N. Korea sees Koguryo legacy as way to promote inter-Korean relations


North Korea sees the legacy of Korea’s ancient kingdom of Koguryo, which controlled northern Korean Peninsula and northeastern China for more than 700 years, as a means of improving inter-Korean relations and an eventual unification of the two Koreas, a senior North Korean official said Thursday.

“I’m passionate about opening this exhibition, as I am confident that it will further boost our people’s struggle to achieve a unified powerhouse nation and promote the improvement of (North) Korea and Japan relations based on a drastic clearance of their past,”said Hong Son-ok, a North Korean official in charge of external cooperation in cultural cooperation.

Hong made the statement to Yonhap News Agency at a ceremony here to open an exhibition of photos of artifacts of the Koguryo kingdom co-hosted by Yonhap News Agency and Japan’s Kyodo News Service.
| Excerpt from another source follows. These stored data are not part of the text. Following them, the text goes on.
-- ==== Sys2Proof/Machine/Frames.lean ====
section
/-!
DEFINITION. Schedule time: the regions of a frame (R70 to R74), freezes and slip (R76 to R79), results that become visible at their published cycles (R88),
Tiller commits with saturation replay (R158 to R165), reads of operations in flight, aborts (R115), and the passing of wall time.
-/
namespace Sys2Proof.Machine

/-! ## Regions of a frame -/

/-- FRAME_LEN as the register states it (R70). -/
def State.frameLen (s : State) : Nat := 2 ^ s.fldP Pg.hub Reg.HUB_FRAME_CFG 4 0

/-- RW of R74. -/
def refreshWindow (len band : Nat) : Nat := len / 128 * 2 ^ band

/-- The last stamp of the schedulable span (R73). -/
def lastStamp (len : Nat) : Nat := len - 257

/-- Whether an image frame runs and has not aborted. -/
def State.issuing (s : State) : Bool := s.eng.frame.kind == .image && !s.eng.frame.aborted

def State.frozen (s : State) : Bool := !s.eng.frame.frozen.isEmpty

/-- DIE_MASK of the running slot. -/
def State.runMask (s : State) : Nat :=
  match s.slot? s.eng.frame.slot with
  | some x => x.dieMask
  | none => 0

/-! ## Losing what an abort leaves unspecified (R115) -/

/-- Scratchpad ranges an output of a chain covers, with its scales. -/
def outputRanges (p : ChainPlan) (o : ChainOut) : List (Nat × Nat) :=
  match Fmt.ofCode o.fmt with
  | none => []
  | some f =>
    ((List.range (wayCount f.width)).map fun q => (o.off + q * o.wstr * 0x80000, wayBytes f (p.outLen o) q))
      ++ (if f.isMx then [(o.xoff, ceilDiv (p.outLen o) 32)] else [])

/-- Device address ranges that operations in flight write, but for a Culm's SREC and LRE, which keep their contents, and for a Culm operation whose span has
not begun, which has written nothing (R347). -/
def State.pendingRanges (s : State) : List (Nat × Nat) :=
  (s.eng.due.filterMap fun d => match d.eff with
    | .bytes a l => some (a, l.length)
    | .half a _ => some (a, 1)
    | .copy _ a n _ _ _ => some (a, n)
    | .put _ small _ a l => if small then none else some (a, l.length)
    | _ => none)
  ++ (s.eng.passes.map fun p =>
      let w := passArgs p.args
      (spadBase p.die + accOff p.logical w, w.m * accRow p.op w))
  ++ (s.eng.chains.flatMap fun c =>
      let p := chainPlan c.words
      (p.outs.flatMap (outputRanges p)).map (fun r => (spadBase c.die + r.1, r.2))
        ++ (if p.head.rnd = 2 then [(spadBase c.die + p.head.soff, 64 + 64 * p.cycles)] else []))
  ++ (s.eng.moves.map fun m => (m.dst, m.len))

/-! ## Idle accounting (R534 to R536) -/

/-- Frozen or idle cycles counted for one die under a cause. -/
def State.countIdle (s : State) (die cause n : Nat) : State :=
  if n = 0 then s else s.bump64 Pg.idle (Reg.IDLE_Dd_CNTc_LO + 0x80 * die + 8 * cause) n

/-- Idle cause of a freeze reason (R78). -/
def FreezeReason.cause : FreezeReason → Nat
  | .replay => 4 | .peerLate => 0 | .dependency => 1 | .hostWait => 2 | .degraded => 6

/-- Which of two freezes counts a cycle: the one that began first, then the table's order, then the lower die (R78, R535). -/
def Freeze.before (x y : Freeze) : Bool :=
  decide (x.began < y.began) || (x.began == y.began && (decide (x.reason.rank < y.reason.rank)
    || (x.reason.rank == y.reason.rank && decide (x.die ≤ y.die))))

/-- A freeze put in its place in the order of counting. -/
def insertFreeze (x : Freeze) : List Freeze → List Freeze
  | [] => [x]
  | y :: r => if y.before x then y :: insertFreeze x r else x :: y :: r

/-- The frozen cycles from cur to stop counted, each once; only while a FRAME_RUN issues, and not in a recovery span (R535, R536). -/
def State.countFreezes (s : State) (l : List Freeze) (cur stop : Nat) : State :=
  match l with
  | [] => s
  | f :: r =>
    let e := min stop (f.stop.getD stop)
    let n := e - max cur f.began
    let s := if s.eng.frame.recovering.isNone then s.countIdle f.die f.reason.cause n else s
    s.countFreezes r (max cur e) stop

/-- Wall cycle at which the present freezes began. -/
def Frame.freezeStart (f : Frame) : Nat := (f.frozen.headD ⟨.replay, 0, 0, none, .timed, none⟩).began

/-- The end of the present freezes, when every one has a known end. -/
def Frame.freezeEnd (f : Frame) : Option Nat :=
  f.frozen.foldl (fun e x => match e, x.stop with
    | some a, some b => some (max a b)
    | _, _ => none) (some 0)

/-- R115: the wall cycle in which the stretch would exceed STRETCH_MAX. -/
def Frame.abortAt (f : Frame) : Nat :=
  (((f.freezeStart : Int) + 256 + f.trim + f.stretchMax - f.slip).toNat)

/-! ## Aborts (R115) -/

/-- The engines with nothing in flight. -/
def Engines.stopped (e : Engines) : Engines := { e with due := [], passes := [], chains := [], moves := [], culms := [] }

/-- Cycles for which a link has held the counter by a wall cycle, in the present freezes (R365). -/
def Frame.linkFrozen (f : Frame) (n wall : Nat) : Nat :=
  ((f.frozen.filter fun x => x.reason == .degraded && x.die == n).map fun x => min wall (x.stop.getD wall) - x.began).sum

/-- The freezes end at a wall cycle: their cycles are counted and added to the slip. -/
def State.endFreezes (s : State) (wall : Nat) : State :=
  let f := s.eng.frame
  if f.frozen.isEmpty then s
  else
    let s := (List.range 4).foldl (fun (s : State) n => s.bump (Pg.d2d n) Reg.D2D_FREEZE_CNT (f.linkFrozen n wall)) s
    let s := s.countFreezes f.frozen f.freezeStart wall
    let f := s.eng.frame
    { s with wall := max s.wall wall, eng := { s.eng with frame := { f with slip := f.slip + (wall - f.freezeStart), frozen := [] } } }

/-- Copies into the store and departures that an aborted frame's sends still owe, done at the abort. -/
def State.flushSends (s : State) (due : List Due) : State :=
  let s := due.foldl (fun s d => match d.eff with
    | .gather st f n a => s.gatherCells st f n a
    | _ => s) s
  due.foldl (fun s d => match d.eff with
    | .depart st n => s.departCell st n
    | _ => s) s

/-- The frame aborts with the effects of R115; the error itself is already raised. -/
def State.abortFrame (s : State) (code : Nat) : State :=
  if s.issuing then
    let peerLate := s.eng.frame.frozen.any fun f => f.reason == .peerLate
    let ranges := s.pendingRanges
    let late := s.eng.due
    let s := s.endFreezes s.wall
    let mask := s.runMask
    let s := { s with eng := { s.eng.stopped with frame := { s.eng.frame with aborted := true, abortCode := code } } }
    let s := ranges.foldl (fun s r => s.fogRange r.1 r.2) s
    let s := s.setP Pg.hub Reg.HUB_FRAME_STAT 6 6 1
    let s := if errClass code = 7 ∨ (code = errCode .STRETCH_EXCEEDED .hub ∧ peerLate) then
        s.setFrame { s.eng.frame with recovering := some s.wall, recoverMask := mask }
      else s
    -- Cells of sends that have issued still leave (R459); the instances of the frame abort unless one of them aborted it (R508).
    let s := s.flushSends late
    let s := s.completeRun code
    if code / 64 % 64 = PageKind.coll.code then s else s.abortCollectives
  else s

/-! ## Effects -/

/-- Offers a statistics record to its die's ring: it takes its SEQ and waits for delivery (R220, R222). -/
def State.offerRecord (s : State) (die : Nat) (data : List Byte) : State :=
  let seq := s.eng.statSeq.getD die 0
  { s with eng := { s.eng with statSeq := s.eng.statSeq.set die (seq + 1) },
           records := s.records ++ [(die, data.take 4 ++ leBytes 4 seq ++ data.drop 8)] }

/-- A write of scheduled data, with the remap mark of R304. -/
def State.store (s : State) (a : Nat) (l : List Byte) : State :=
  let s := s.write a l
  if unalias a < 0x00C000000000 then
    (List.range ((a % 2048 + l.length + 2047) / 2048)).foldl (fun s g => s.markRemap (a / 2048 * 2048 + g * 2048)) s
  else s

/-- Errors that R574 calls stop errors, by cause. -/
def stopError (code : Nat) : Bool :=
  let c := code / 4096
  let v := code % 64
  (c == 4 && (v == 0xA || v == 0xB || v == 0xC)) || (c == 5 && v == 5)

/-- An error raised by code, in a page, with the stop of R574 where it is a stop error. -/
def State.raiseCode (s : State) (p : Page) (code : Nat) (addr : Option Nat) (info : Nat) : State :=
  let s := s.raise p ⟨code / 4096, code % 64⟩ addr info
  if stopError code then s.stopJob code else s

/-- A granule of a scheduled write: a resident image refuses it, and the writer's page captures the error (R97). -/
def State.putGranule (s : State) (w : Writer) (a : Nat) (l : List Byte) : State :=
  if l.isEmpty then s
  else if s.readOnly a l.length then s.raise w.page .IMAGE_RO (some a) w.info
  else s.store a l

/-- A scheduled write of a named writer, granule by granule. -/
def State.putFrom (s : State) (w : Writer) (a : Nat) (l : List Byte) : State :=
  (List.range ((a % 2048 + l.length + 2047) / 2048)).foldl (fun s g =>
    let lo := if g = 0 then 0 else g * 2048 - a % 2048
    s.putGranule w (a + lo) ((l.drop lo).take ((g + 1) * 2048 - a % 2048 - lo))) s

/-- The last byte of a list in which it holds one 4-bit element: the high half stays as it is in memory (R131, R240). -/
def State.withHalf (s : State) (a : Nat) (l : List Byte) : List Byte :=
  if l.isEmpty then l else l.dropLast ++ [(s.byteAt (a + l.length - 1) &&& 0xF0#8) ||| (l.getLastD 0 &&& 0x0F#8)]

/-- A scheduled access that a stack under test, or a link, refuses: there is no issuer to answer, so the frame that would have used the data aborts (the text after
R302, R311, R367). -/
def State.frameDenied (s : State) (d : Denial) : State := if s.issuing then (s.captureDenial d).abortFrame d.code else s

/-- One effect takes place. -/
def State.apply (s : State) (e : Effect) : State :=
  match e with
  | .bytes a l => s.store a l
  | .sreg d n v => s.setSreg d n v
  | .count64 o n => s.bump64At o n
  | .count32 o n => s.bumpAt o n
  | .int p b => s.setInt p b
  | .copy a d n v w out =>
    (match s.blocked w.page w.info 0 true a n with
     | some x => s.frameDenied x
     | none => { s with eng := { s.eng with due := s.eng.due ++ [⟨v, if out then .put w false false d (s.bytesAt a n) else .bytes d (s.bytesAt a n)⟩] } })
  | .burst a w e =>
    let bad := s.burstFails a w e
    let s := s.burstErr a 0 true w e
    (match bad with
     | some code => s.abortFrame code
     | none => s)
  | .event c n => s.signal c n
  | .stats d l => s.offerRecord d l
  | .abort p code a i g =>
    if s.issuing then
      let s := match g with
        | some w => s.wrP Pg.trade Reg.TRADE_GUARD_LAST (BitVec.ofNat 32 w)
        | none => s
      (s.raiseCode p code a i).abortFrame code
    else s
  | .raise p code a i => s.raiseCode p code a i
  | .gather st f n a => s.gatherCells st f n a
  | .depart st n => s.departCell st n
  | .half a v => s.store a [(s.byteAt a &&& 0xF0#8) ||| (v &&& 0x0F#8)]
  | .ends _ _ => s
  | .put w _ h a l =>
    (match s.blocked w.page w.info 0 true a l.length with
     | some x => s.frameDenied x
     | none => s.putFrom w a (if h then s.withHalf a l else l))
  | .collect e q a n => s.collectBytes e q a n
  | .enter e q n =>
    let s := s.enterMember e q n
    (match s.touchEntry e with
     | (s, some code) => s.abortFrame code
     | (s, none) => s)

/-- Order of effects that fall due in one cycle: aborts, then results, then records: Culm before Awn before Tiller, by unit (R221). -/
def Effect.order : Effect → Nat
  | .abort _ _ _ _ _ | .burst _ _ _ => 0
  | .copy _ _ _ _ _ _ | .gather _ _ _ _ | .collect _ _ _ _ => 10000
  | .stats _ l => 2 + (3 - leAt l 0 1 / 16) * 256 + leAt l 3 1
  | _ => 1

def insertDue (x : Due) : List Due → List Due
  | [] => [x]
  | y :: r => if y.eff.order ≤ x.eff.order then y :: insertDue x r else x :: y :: r

/-- An effect set to fall due. -/
def State.later (s : State) (cycle : Nat) (e : Effect) : State :=
  { s with eng := { s.eng with due := s.eng.due ++ [⟨cycle, e⟩] } }

/-- An effect set to fall due in each of some pages. -/
def State.laterEach (s : State) (cycle : Nat) (l : List Page) (f : Page → Effect) : State := l.foldl (fun s p => s.later cycle (f p)) s

/-- Bytes set to become visible; where half, the last holds one 4-bit element and its high half is not written (R131, R240). -/
def State.laterBytes (s : State) (cycle a : Nat) (l : List Byte) (half : Bool) : State :=
  if half then (s.later cycle (.bytes a l.dropLast)).later cycle (.half (a + l.length - 1) (l.getLastD 0)) else s.later cycle (.bytes a l)

/-- Whether an effect is a read of the present cycle. -/
def Effect.isRead : Effect → Bool
  | .copy _ _ _ _ _ _ | .gather _ _ _ _ | .collect _ _ _ _ => true
  | _ => false

/-- The effects due by the present cycle that are reads, or that are not, take place. -/
def State.settlePart (s : State) (reads : Bool) : State :=
  let c := s.eng.frame.count
  let hit := fun (d : Due) => decide (d.at_ ≤ c) && d.eff.isRead == reads
  let now := s.eng.due.filter hit
  let s := { s with eng := { s.eng with due := s.eng.due.filter fun d => !hit d } }
  ((now.foldl (fun l d => insertDue d l) []).map fun d => d.eff).foldl State.apply s

/-- The reads due by the present cycle, unless the frame has aborted in it. -/
def State.settleReads (s : State) : State := if s.issuing then s.settlePart true else s

/-- Every effect due by the present cycle takes place. -/
def State.settle (s : State) : State := (s.settlePart false).settleReads

/-! ## Tiller passes -/

/-- ERR_INFO of a TLR page (R180). -/
def tlrInfo (gran row logical : Nat) : Nat := gran * 2 ^ 24 + row * 2 ^ 16 + logical

/-- The commit cycle D (R159). -/
def Pass.commitAt (p : Pass) : Nat := p.stamp + (passArgs p.args).m + 144

/-- Device address of row i of a pass's accumulator or record tile. -/
def Pass.rowAddr (p : Pass) (i : Nat) : Nat :=
  let w := passArgs p.args
  spadBase p.die + accOff p.logical w + i * accRow p.op w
Hong’s statement was referring to North Korea’s chilly relations with Japan, which colonized the Korean Peninsula for about 35 years until 1945.
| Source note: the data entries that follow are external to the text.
/-- The block pages of a domain: four for a Tiller group, none for a switch slice. -/
def domainPages (n : Nat) : List Page :=
  if n < 84 then (List.range 4).map fun i => Pg.tlr (n / 21) (n % 21 * 4 + i)
  else match (domainInfo n).owner with
    | some p => [p]
    | none => []

/-- PWR_REFUSE_CNT of a domain counts one refusal and names its refuser (R30). -/
def State.countRefusal (s : State) (n refuser : Nat) : State :=
  let p := refusePage n
  let c := s.fldP p Reg.PWR_REFUSE_CNT 31 16
  s.wrP p Reg.PWR_REFUSE_CNT (BitVec.ofNat 32 (min (c + 1) 0xFFFF * 65536 + refuser))

/-- The compute die of a domain of R607: the Tillers, Awns, Culms, stacks and shared scratchpads. -/
def domainDie (n : Nat) : Option Nat :=
  if n < 84 then some (n / 21) else if n < 148 then some ((n - 84) / 16) else if n < 160 then some ((n - 148) / 3)
  else if n < 172 then some ((n - 160) / 3) else if n < 176 then some (n - 172) else none

/-! ## What a resident image uses (R297, R606) -/

/-- Whether an item names a unit of a Tiller, Awn or Culm domain, its Guarded shadow included; LDSCALE names a Tiller too (R173, R263). -/
def State.itemNames (s : State) (n : Nat) (i : Item) : Bool :=
  let shadow := fun (d : Nat) => if s.prot = 1 then [i.word.unit, i.word.unit + d] else [i.word.unit]
  let tillers := if i.word.kind = 1 then shadow 40
    else if i.word.kind = 5 ∧ i.word.op = 0x17 then [bits i.word.args.toNat 14 8] else []
  if n < 84 then
    i.die == n / 21 && tillers.any fun l =>
      l / 4 == n % 21 || (match s.physOf i.die l with
        | some p => p / 4 == n % 21
        | none => false)
  else if n < 148 then i.word.kind == 2 && i.die == (n - 84) / 16 && (shadow 8).contains ((n - 84) % 16)
  else if n < 160 then i.word.kind == 3 && i.die == (n - 148) / 3 && i.word.unit == (n - 148) % 3
  else false

/-- R297, R311: a scheduled access of an image reaches a stack, its carry regions included. -/
def State.imageReaches (s : State) (x : Slot) (k : Nat) : Bool :=
  ((List.range x.frameCount).any fun f => (s.frameBookings x f).any fun q =>
      (q.2.uses.slots.any fun u => u.stack == k) || (q.2.uses.spans.any fun u => u.stack == k))
    || (s.carries x).any fun c => c.save / 0x001000000000 == k

/-- R606 condition 1. -/
def State.imageNames (s : State) (n : Nat) : Bool :=
  s.slots.any fun x =>
    if n < 160 then (s.allItems x).any (s.itemNames n)
    else if n < 172 then s.imageReaches x (n - 160)
    else if n < 176 then bit x.dieMask (n - 172)
    else if 207 ≤ n then bit x.dieMask (n - 207)
    else false

/-! ## Fetches under way (R83) -/

/-- The slot and index of the image frame that the present frame's fetch is for. -/
def State.nextImage (s : State) : Option (Slot × Nat) :=
  match s.host.run with
  | none => none
  | some r =>
    let coming := match s.host.switching with
      | some x => if x.inFrame then some x.slot else s.running
      | none => s.running
    if coming ≠ some r.slot then none
    else match s.slot? r.slot with
      | none => none
      | some x =>
        if s.eng.frame.kind = .image ∧ r.issuing then (if 2 ≤ r.left then some (x, (r.next + 1) % x.frameCount) else none)
        else some (x, r.next)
The exhibition is taking place at the Korean Central History Museum here amid signs of warming inter-Korean relations just a week after the leaders of South and North Korea held their second summit in seven years.

North Korean leader Kim Jong-il “paid special care and courtesy” to the exhibition, Hong said.

It is the first time that the South Korean news agency has hosted an event in North Korea. The exhibition of 121 photographs of tombs and murals of the Koguryo Kingdom (37 B.C.-668 A.D.) continues until Nov. 10, and includes World Heritage sites.

“The murals of the Koguryo kingdom, which controlled the northern part of the Korean Peninsula and Manchuria (northeastern China), are an element that links the people of South and North Korea,”Yonhap President Kim Ki-seo said.

Kim cited the popularity in South Korea of television dramas and literature featuring the ancient kingdom, which he referred to as a spiritual root shared by the two Koreas. Kyodo’s president, Satoshi Ishikawa, was also on hand at the opening ceremony.

About 100 Pyongyang citizens attended the ceremony with most of the women guests wearing Korea’s colorful traditional costume, hanbok.

Citizens expressed pride in their ancient legacy.

“It’s a centennial powerhouse in the East,” a North Korean said. “We should inherit the great spirit of our forefathers and develop our nation into a unified powerhouse.”

Horse-riding warriors of Koguryo dominated politics and culture in Northeast Asia until they were defeated by joint attacks from the southern Korean kingdom of Silla and China’s Tang Dynasty.

The Koguryo people left paintings on the walls and ceilings of tombs depicting their daily lives and mythical beliefs. A mural from Anak Tomb No. 3 shows a vivid image of a woman in white stirring soup in a big pot in a kitchen beside a meat storeroom. Other murals show a hunting scene of horse-riding warriors and a nobleman enjoying an acrobatic performance.

A total of 107 Koguryo tombs have been discovered, 76 in and around the North Korean capital of Pyongyang and the rest around the North Korean border with China.

As much of the kingdom was located in what is now northeastern China, Chinese scholars have recently begun claiming that the Koguryo kingdom is part of Chinese history. Last year, Yonhap and Kyodo co-hosted an exhibition in Seoul of photos that Kyodo took at Koguryo tombs in North Korea.